Hiergegen wandte sich der Kläger mit der Klage zum SG München. Das SG holte Befundberichte der behandelnden Ärzte, insbesondere der praktischen Ärztin Dr.A. B. ein, die Folgendes berichtet: "Depressionen mit erheblichen Schwierigkeiten bei der Alltagsbewältigung, chronisches Müdigkeitssyndrom. Herr S. ist psychisch und physisch nicht belastbar. Häufig schwere Selbstmordgedanken, weint viel, seit kurzem auch Wortfindungsstörungen". Dr.B. berichtet von zunehmender Verschlechterung der Grundleiden, insbesondere der Depressionen und Angina pectoris, "in den letzten Monaten".
Das SG holte ein Gutachten des Nervenarztes Dr.K. ein. Dieser diagnostizierte in seinem Gutachten vom 04./07.04.2003 ein geringes depressives Syndrom und eine akzentuierte Persönlichkeitsstörung. Der Kläger könne noch mehr als sechs Stunden täglich leichte und mittelschwere Arbeiten ohne viel Publikumsverkehr und ohne besondere Wandlungsfähigkeit verrichten.
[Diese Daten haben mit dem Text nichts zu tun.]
/-- The forms of major 0x23 (Table 4-10). -/
def decode23 (w : Nat) : Except Nat Instr :=
  match fld w 5 3 with
  | 0 => formOf (fld w 6 6 == 0) ((WType.ofCode (fld w 10 8)).bind fun ty' => some (.vwadd (BitVec.ofNat 5 (fld w 25 21)) (BitVec.ofNat 5 (fld w 20 16)) (BitVec.ofNat 5 (fld w 15 11)) ty' (BitVec.ofNat 3 (fld w 2 0)))) (fld w 7 7 == 0)
  | 1 => formOf (fld w 6 6 == 0) ((WType.ofCode (fld w 10 8)).bind fun ty' => some (.vwsub (BitVec.ofNat 5 (fld w 25 21)) (BitVec.ofNat 5 (fld w 20 16)) (BitVec.ofNat 5 (fld w 15 11)) ty' (BitVec.ofNat 3 (fld w 2 0)))) (fld w 7 7 == 0)
  | 2 => formOf (fld w 6 6 == 0) ((WType.ofCode (fld w 10 8)).bind fun ty' => some (.vwmul (BitVec.ofNat 5 (fld w 25 21)) (BitVec.ofNat 5 (fld w 20 16)) (BitVec.ofNat 5 (fld w 15 11)) ty' (BitVec.ofNat 3 (fld w 2 0)))) (fld w 7 7 == 0)
  | 3 => formOf (true) ((WType.ofCode (fld w 10 8)).bind fun ty' => some (.vdot2 (BitVec.ofNat 5 (fld w 25 21)) (BitVec.ofNat 5 (fld w 20 16)) (BitVec.ofNat 5 (fld w 15 11)) ty' (fld w 6 6 == 1) (BitVec.ofNat 3 (fld w 2 0)))) (fld w 7 7 == 0)
  | 4 => formOf (true) ((WType.ofCode (fld w 10 8)).bind fun ty' => some (.vdot4 (BitVec.ofNat 5 (fld w 25 21)) (BitVec.ofNat 5 (fld w 20 16)) (BitVec.ofNat 5 (fld w 15 11)) ty' (fld w 6 6 == 1) (BitVec.ofNat 3 (fld w 2 0)))) (fld w 7 7 == 0)
  | 5 => formOf (true) ((WType.ofCode (fld w 10 8)).bind fun ty' => some (.vnarrow (BitVec.ofNat 5 (fld w 25 21)) (BitVec.ofNat 5 (fld w 20 16)) ty' (fld w 6 6 == 1) (BitVec.ofNat 3 (fld w 2 0)))) (fld w 15 11 == 0 && fld w 7 7 == 0)
  | _ => .error 3

/-- The forms of major 0x24 (Table 4-10). -/
def decode24 (w : Nat) : Except Nat Instr :=
  match fld w 7 3 with
  | 0 => formOf (true) ((FFmt.ofCode (fld w 9 8)).bind fun f' => (RMode.ofWord w).bind fun rm' => some (.vfadd (BitVec.ofNat 5 (fld w 25 21)) (BitVec.ofNat 5 (fld w 20 16)) (BitVec.ofNat 5 (fld w 15 11)) f' rm')) (true)
  | 1 => formOf (true) ((FFmt.ofCode (fld w 9 8)).bind fun f' => (RMode.ofWord w).bind fun rm' => some (.vfsub (BitVec.ofNat 5 (fld w 25 21)) (BitVec.ofNat 5 (fld w 20 16)) (BitVec.ofNat 5 (fld w 15 11)) f' rm')) (true)
  | 2 => formOf (true) ((FFmt.ofCode (fld w 9 8)).bind fun f' => (RMode.ofWord w).bind fun rm' => some (.vfmul (BitVec.ofNat 5 (fld w 25 21)) (BitVec.ofNat 5 (fld w 20 16)) (BitVec.ofNat 5 (fld w 15 11)) f' rm')) (true)
  | 3 => formOf (true) ((FFmt.ofCode (fld w 9 8)).bind fun f' => (RMode.ofWord w).bind fun rm' => some (.vfdiv (BitVec.ofNat 5 (fld w 25 21)) (BitVec.ofNat 5 (fld w 20 16)) (BitVec.ofNat 5 (fld w 15 11)) f' rm')) (true)
  | 4 => formOf (true) ((FFmt.ofCode (fld w 9 8)).bind fun f' => (RMode.ofWord w).bind fun rm' => some (.vfma (BitVec.ofNat 5 (fld w 25 21)) (BitVec.ofNat 5 (fld w 20 16)) (BitVec.ofNat 5 (fld w 15 11)) f' rm')) (true)
  | 5 => formOf (true) ((FFmt.ofCode (fld w 9 8)).bind fun f' => (RMode.ofWord w).bind fun rm' => some (.vfms (BitVec.ofNat 5 (fld w 25 21)) (BitVec.ofNat 5 (fld w 20 16)) (BitVec.ofNat 5 (fld w 15 11)) f' rm')) (true)
  | 6 => formOf (true) ((FFmt.ofCode (fld w 9 8)).bind fun f' => (RMode.ofWord w).bind fun rm' => some (.vfnma (BitVec.ofNat 5 (fld w 25 21)) (BitVec.ofNat 5 (fld w 20 16)) (BitVec.ofNat 5 (fld w 15 11)) f' rm')) (true)
  | 7 => formOf (true) ((FFmt.ofCode (fld w 9 8)).bind fun f' => (RMode.ofWord w).bind fun rm' => some (.vfnms (BitVec.ofNat 5 (fld w 25 21)) (BitVec.ofNat 5 (fld w 20 16)) (BitVec.ofNat 5 (fld w 15 11)) f' rm')) (true)
  | 8 => formOf (fld w 10 10 == 0) ((FFmt.ofCode (fld w 9 8)).bind fun f' => some (.vfmin (BitVec.ofNat 5 (fld w 25 21)) (BitVec.ofNat 5 (fld w 20 16)) (BitVec.ofNat 5 (fld w 15 11)) f' (BitVec.ofNat 3 (fld w 2 0)))) (true)
  | 9 => formOf (fld w 10 10 == 0) ((FFmt.ofCode (fld w 9 8)).bind fun f' => some (.vfmax (BitVec.ofNat 5 (fld w 25 21)) (BitVec.ofNat 5 (fld w 20 16)) (BitVec.ofNat 5 (fld w 15 11)) f' (BitVec.ofNat 3 (fld w 2 0)))) (true)
  | 10 => formOf (fld w 10 10 == 0) ((FFmt.ofCode (fld w 9 8)).bind fun f' => some (.vfabs (BitVec.ofNat 5 (fld w 25 21)) (BitVec.ofNat 5 (fld w 20 16)) f' (BitVec.ofNat 3 (fld w 2 0)))) (fld w 15 11 == 0)
  | 11 => formOf (fld w 10 10 == 0) ((FFmt.ofCode (fld w 9 8)).bind fun f' => some (.vfneg (BitVec.ofNat 5 (fld w 25 21)) (BitVec.ofNat 5 (fld w 20 16)) f' (BitVec.ofNat 3 (fld w 2 0)))) (fld w 15 11 == 0)
  | 12 => formOf (true) ((FFmt.ofCode (fld w 9 8)).bind fun f' => (RMode.ofWord w).bind fun rm' => some (.vfsqrt (BitVec.ofNat 5 (fld w 25 21)) (BitVec.ofNat 5 (fld w 20 16)) f' rm')) (fld w 15 11 == 0)
  | 13 => formOf (true) ((FFmt.ofCode (fld w 9 8)).bind fun f' => (RMode.ofWord w).bind fun rm' => some (.vfrcp (BitVec.ofNat 5 (fld w 25 21)) (BitVec.ofNat 5 (fld w 20 16)) f' rm')) (fld w 15 11 == 0)
  | 14 => formOf (true) ((FFmt.ofCode (fld w 9 8)).bind fun f' => (RMode.ofWord w).bind fun rm' => some (.vfrsq (BitVec.ofNat 5 (fld w 25 21)) (BitVec.ofNat 5 (fld w 20 16)) f' rm')) (fld w 15 11 == 0)
  | 15 => formOf (fld w 10 10 == 0) ((FFmt.ofCode (fld w 9 8)).bind fun f' => some (.vfclass (BitVec.ofNat 5 (fld w 25 21)) (BitVec.ofNat 5 (fld w 20 16)) f' (BitVec.ofNat 3 (fld w 2 0)))) (fld w 15 11 == 0)
  | 16 => formOf (fld w 10 10 == 0) ((FFmt.ofCode (fld w 9 8)).bind fun f' => some (.vfcmpEq (BitVec.ofNat 5 (fld w 25 21)) (BitVec.ofNat 5 (fld w 20 16)) (BitVec.ofNat 5 (fld w 15 11)) f' (BitVec.ofNat 3 (fld w 2 0)))) (true)
  | 17 => formOf (fld w 10 10 == 0) ((FFmt.ofCode (fld w 9 8)).bind fun f' => some (.vfcmpNe (BitVec.ofNat 5 (fld w 25 21)) (BitVec.ofNat 5 (fld w 20 16)) (BitVec.ofNat 5 (fld w 15 11)) f' (BitVec.ofNat 3 (fld w 2 0)))) (true)
  | 18 => formOf (fld w 10 10 == 0) ((FFmt.ofCode (fld w 9 8)).bind fun f' => some (.vfcmpLt (BitVec.ofNat 5 (fld w 25 21)) (BitVec.ofNat 5 (fld w 20 16)) (BitVec.ofNat 5 (fld w 15 11)) f' (BitVec.ofNat 3 (fld w 2 0)))) (true)
  | 19 => formOf (fld w 10 10 == 0) ((FFmt.ofCode (fld w 9 8)).bind fun f' => some (.vfcmpLe (BitVec.ofNat 5 (fld w 25 21)) (BitVec.ofNat 5 (fld w 20 16)) (BitVec.ofNat 5 (fld w 15 11)) f' (BitVec.ofNat 3 (fld w 2 0)))) (true)
  | 20 => formOf (fld w 10 10 == 0) ((FFmt.ofCode (fld w 9 8)).bind fun f' => some (.vfcmpGt (BitVec.ofNat 5 (fld w 25 21)) (BitVec.ofNat 5 (fld w 20 16)) (BitVec.ofNat 5 (fld w 15 11)) f' (BitVec.ofNat 3 (fld w 2 0)))) (true)
  | 21 => formOf (fld w 10 10 == 0) ((FFmt.ofCode (fld w 9 8)).bind fun f' => some (.vfcmpGe (BitVec.ofNat 5 (fld w 25 21)) (BitVec.ofNat 5 (fld w 20 16)) (BitVec.ofNat 5 (fld w 15 11)) f' (BitVec.ofNat 3 (fld w 2 0)))) (true)
  | _ => .error 3

/-- The forms of major 0x25 (Table 4-10). -/
def decode25 (w : Nat) : Except Nat Instr :=
  match fld w 3 3 with
  | 0 => formOf (true) ((EType.ofCode (fld w 14 11)).bind fun st' => (DynRnd.ofCode (fld w 10 8)).bind fun rnd' => (EType.ofCode (fld w 7 4)).bind fun dt' => some (.vcvt (BitVec.ofNat 5 (fld w 25 21)) (BitVec.ofNat 5 (fld w 20 16)) (fld w 15 15 == 1) st' rnd' dt' (BitVec.ofNat 3 (fld w 2 0)))) (true)
  | 1 => formOf (true) ((GqSrc.ofCode (fld w 14 11)).bind fun st' => (DynRnd.ofCode (fld w 10 8)).bind fun rnd' => (GqFmt.ofCode (fld w 7 4)).bind fun dt' => some (.vcvtgq (BitVec.ofNat 5 (fld w 25 21)) (BitVec.ofNat 5 (fld w 20 16)) (fld w 15 15 == 1) st' rnd' dt' (BitVec.ofNat 3 (fld w 2 0)))) (true)
  | _ => .error 3

/-- The forms of major 0x26 (Table 4-10). -/
def decode26 (w : Nat) : Except Nat Instr :=
  match fld w 7 3 with
  | 0 => formOf (true) ((IType.ofCode (fld w 10 8)).bind fun ty' => some (.vperm (BitVec.ofNat 5 (fld w 25 21)) (BitVec.ofNat 5 (fld w 20 16)) (BitVec.ofNat 5 (fld w 15 11)) ty' (BitVec.ofNat 3 (fld w 2 0)))) (true)
  | 1 => formOf (true) ((IType.ofCode (fld w 10 8)).bind fun ty' => some (.vshuf (BitVec.ofNat 5 (fld w 25 21)) (BitVec.ofNat 5 (fld w 20 16)) (BitVec.ofNat 5 (fld w 15 11)) ty' (BitVec.ofNat 3 (fld w 2 0)))) (true)
  | 2 => formOf (true) ((IType.ofCode (fld w 10 8)).bind fun ty' => some (.vzip (BitVec.ofNat 5 (fld w 25 21)) (BitVec.ofNat 5 (fld w 20 16)) (BitVec.ofNat 5 (fld w 15 11)) ty' (BitVec.ofNat 3 (fld w 2 0)))) (true)
  | 3 => formOf (true) ((IType.ofCode (fld w 10 8)).bind fun ty' => some (.vunzip (BitVec.ofNat 5 (fld w 25 21)) (BitVec.ofNat 5 (fld w 20 16)) (BitVec.ofNat 5 (fld w 15 11)) ty' (BitVec.ofNat 3 (fld w 2 0)))) (true)
  | 4 => formOf (true) ((IType.ofCode (fld w 10 8)).bind fun ty' => some (.vbcast (BitVec.ofNat 5 (fld w 25 21)) (BitVec.ofNat 5 (fld w 20 16)) ty' (BitVec.ofNat 3 (fld w 2 0)))) (fld w 15 11 == 0)
  | 5 => formOf (true) ((IType.ofCode (fld w 10 8)).bind fun ty' => some (.vslide (BitVec.ofNat 5 (fld w 25 21)) (BitVec.ofNat 5 (fld w 20 16)) (BitVec.ofNat 5 (fld w 15 11)) ty' (BitVec.ofNat 3 (fld w 2 0)))) (true)
  | _ => .error 3

/-- The forms of major 0x27 (Table 4-10). -/
def decode27 (w : Nat) : Except Nat Instr :=
  match fld w 7 3 with
  | 0 => formOf (true) ((IType.ofCode (fld w 10 8)).bind fun ty' => some (.vredi (BitVec.ofNat 5 (fld w 25 21)) (BitVec.ofNat 5 (fld w 20 16)) ty' (BitVec.ofNat 3 (fld w 2 0)))) (fld w 15 11 == 0)
  | 1 => formOf (true) ((IType.ofCode (fld w 10 8)).bind fun ty' => some (.vmvs (BitVec.ofNat 5 (fld w 25 21)) (BitVec.ofNat 5 (fld w 20 16)) (BitVec.ofNat 5 (fld w 15 11)) ty' (BitVec.ofNat 3 (fld w 2 0)))) (true)
  | 2 => formOf (true) ((IType.ofCode (fld w 10 8)).bind fun ty' => some (.vspl (BitVec.ofNat 5 (fld w 25 21)) (BitVec.ofNat 5 (fld w 20 16)) (BitVec.ofNat 5 (fld w 15 11)) ty' (BitVec.ofNat 3 (fld w 2 0)))) (true)
  | 3 => formOf (true) ((FFmt.ofCode (fld w 9 8)).bind fun f' => (RMode.ofWord w).bind fun rm' => some (.vfreds (BitVec.ofNat 5 (fld w 25 21)) (BitVec.ofNat 5 (fld w 20 16)) (BitVec.ofNat 5 (fld w 15 11)) f' rm')) (true)
  | _ => .error 3

/-- The forms of major 0x28 (Table 4-10). -/
def decode28 (w : Nat) : Except Nat Instr :=
  match fld w 7 3 with
  | 0 => formOf (true) (some (.mand (BitVec.ofNat 5 (fld w 25 21)) (BitVec.ofNat 5 (fld w 20 16)) (BitVec.ofNat 5 (fld w 15 11)))) (fld w 10 8 == 0 && fld w 2 0 == 0)
  | 1 => formOf (true) (some (.mor (BitVec.ofNat 5 (fld w 25 21)) (BitVec.ofNat 5 (fld w 20 16)) (BitVec.ofNat 5 (fld w 15 11)))) (fld w 10 8 == 0 && fld w 2 0 == 0)
  | 2 => formOf (true) (some (.mxor (BitVec.ofNat 5 (fld w 25 21)) (BitVec.ofNat 5 (fld w 20 16)) (BitVec.ofNat 5 (fld w 15 11)))) (fld w 10 8 == 0 && fld w 2 0 == 0)
  | 3 => formOf (true) (some (.mnot (BitVec.ofNat 5 (fld w 25 21)) (BitVec.ofNat 5 (fld w 20 16)))) (fld w 15 11 == 0 && fld w 10 8 == 0 && fld w 2 0 == 0)
  | 4 => formOf (true) (some (.mpopc (BitVec.ofNat 5 (fld w 25 21)) (BitVec.ofNat 5 (fld w 20 16)))) (fld w 15 11 == 0 && fld w 10 8 == 0 && fld w 2 0 == 0)
  | 5 => formOf (true) (some (.mfirst (BitVec.ofNat 5 (fld w 25 21)) (BitVec.ofNat 5 (fld w 20 16)))) (fld w 15 11 == 0 && fld w 10 8 == 0 && fld w 2 0 == 0)
  | 6 => formOf (true) (some (.mmov (BitVec.ofNat 5 (fld w 25 21)) (BitVec.ofNat 5 (fld w 20 16)))) (fld w 15 11 == 0 && fld w 10 8 == 0 && fld w 2 0 == 0)
  | _ => .error 3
Das SG holte von Amts wegen ein weiteres psychiatrisches Gutachten Dr.C. V. mit testpsychologischem Zusatzgutachten F. W. ein. Dr.V. diagnostizierte im Gutachten vom 28.06.2004 eine dys-thyme Störung bei bestehender Persönlichkeitsstörung mit dependenten und schizoiden Zügen, weiterhin ein LWS-Syndrom ohne neurologische Funktionsausfälle und eine leichte Polyneuropathie. Der Kläger könne noch vollschichtig leichte Arbeiten ohne Zeitdruck (Akkord oder Wechsel- bzw. Nachtschicht) verrichten.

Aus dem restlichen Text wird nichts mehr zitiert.